Как раз для подобных сценариев PVS-Studio имеет специальную настройку в IDE плагинах. Например, в IDE Visual Studio во вкладке Extensions > PVS-Studio есть пункт Analysis after Build (Modified files only).
При включении этого режима анализ изменённых файлов будет проводиться после каждой успешной сборки проекта в Visual Studio. Индикатором того, что идёт анализ, является иконка PVS-Studio в трее.
Подобный режим есть и в плагине PVS-Studio для IntelliJ IDEA. Для включения автоматического проведения инкрементального анализа после каждой сборки нужно поставить соответствующую галочку в настройках плагина:
Также это есть в плагине PVS-Studio для Qt Creator.
Таким образом, каждый разработчик, использующий PVS-Studio на своей машине, сможет оперативно реагировать на срабатывания анализатора и не допускать попадания ошибок на следующие этапы разработки проекта.

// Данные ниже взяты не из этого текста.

-- ==== Sys2Proof/Machine/Dispatch.lean ====
section
/-! DEFINITION. The dispatch: one arm per constructor of Instr, each one direct call of its meaning. -/
namespace Sys2Proof.Machine

/-- What an instruction does to a state whose `pc` is already advanced past it (spec/40_flow.md R70). -/
def exec (i : Instr) (s : State) : Host.Outcome State Fault Refusal :=
  match i with
  | .cls x => Sys2Proof.Machine.execCls x s
  | .ret x => Sys2Proof.Machine.execRet x s
  | .jp nnn => Sys2Proof.Machine.execJp nnn s
  | .call nnn => Sys2Proof.Machine.execCall nnn s
  | .sei x nn => Sys2Proof.Machine.execSei x nn s
  | .snei x nn => Sys2Proof.Machine.execSnei x nn s
  | .se x y n => Sys2Proof.Machine.execSe x y n s
  | .ldi x nn => Sys2Proof.Machine.execLdi x nn s
  | .addi x nn => Sys2Proof.Machine.execAddi x nn s
  | .mov x y => Sys2Proof.Machine.execMov x y s
  | .or x y => Sys2Proof.Machine.execOr x y s
  | .and x y => Sys2Proof.Machine.execAnd x y s
  | .xor x y => Sys2Proof.Machine.execXor x y s
  | .add x y => Sys2Proof.Machine.execAdd x y s
  | .sub x y => Sys2Proof.Machine.execSub x y s
  | .shr x y => Sys2Proof.Machine.execShr x y s
  | .subn x y => Sys2Proof.Machine.execSubn x y s
  | .shl x y => Sys2Proof.Machine.execShl x y s
  | .sne x y n => Sys2Proof.Machine.execSne x y n s
  | .lda nnn => Sys2Proof.Machine.execLda nnn s
  | .jpv nnn => Sys2Proof.Machine.execJpv nnn s
  | .rnd x nn => Sys2Proof.Machine.execRnd x nn s
  | .drw x y n => Sys2Proof.Machine.execDrw x y n s
  | .skp x => Sys2Proof.Machine.execSkp x s
  | .sknp x => Sys2Proof.Machine.execSknp x s
  | .gdt x => Sys2Proof.Machine.execGdt x s
  | .wkey x => Sys2Proof.Machine.execWkey x s
  | .sdt x => Sys2Proof.Machine.execSdt x s
  | .sst x => Sys2Proof.Machine.execSst x s
  | .adda x => Sys2Proof.Machine.execAdda x s
  | .fnt x => Sys2Proof.Machine.execFnt x s
  | .bcd x => Sys2Proof.Machine.execBcd x s
  | .stm x => Sys2Proof.Machine.execStm x s
  | .ldm x => Sys2Proof.Machine.execLdm x s

end Sys2Proof.Machine
end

Использование статического анализа на этапе непрерывной интеграции CI/CD пайплайна позволит автоматизировать процесс проведения статического анализа и сделать его регулярным. В CI/CD статический анализ также не требуется проводить на всём коде. Мы точно знаем, что весь предыдущий код работает, нам нужно только проверить то, что добавилось с последним коммитом.
Более того, нужно понимать, что помимо проведения статического анализа в пайплайне также будут присутствовать тесты и, даже при самом идеальном распределении модульных, интеграционных и функциональных тестов, они тоже занимают время. Поэтому использование инкрементального анализа может помочь не только в оперативном получении результата, но и в ускорении работы пайплайна.
Способ включения инкрементального режима в PVS-Studio зависит от утилиты, используемой для запуска анализатора.
При анализе CMake проектов для включения режима инкрементального анализа нужно добавить в команду специальный флаг:
pvs-studio-analyzer analyze ... \
--incremental ...Для других компиляторов следует воспользоваться отслеживанием запуска компиляторов.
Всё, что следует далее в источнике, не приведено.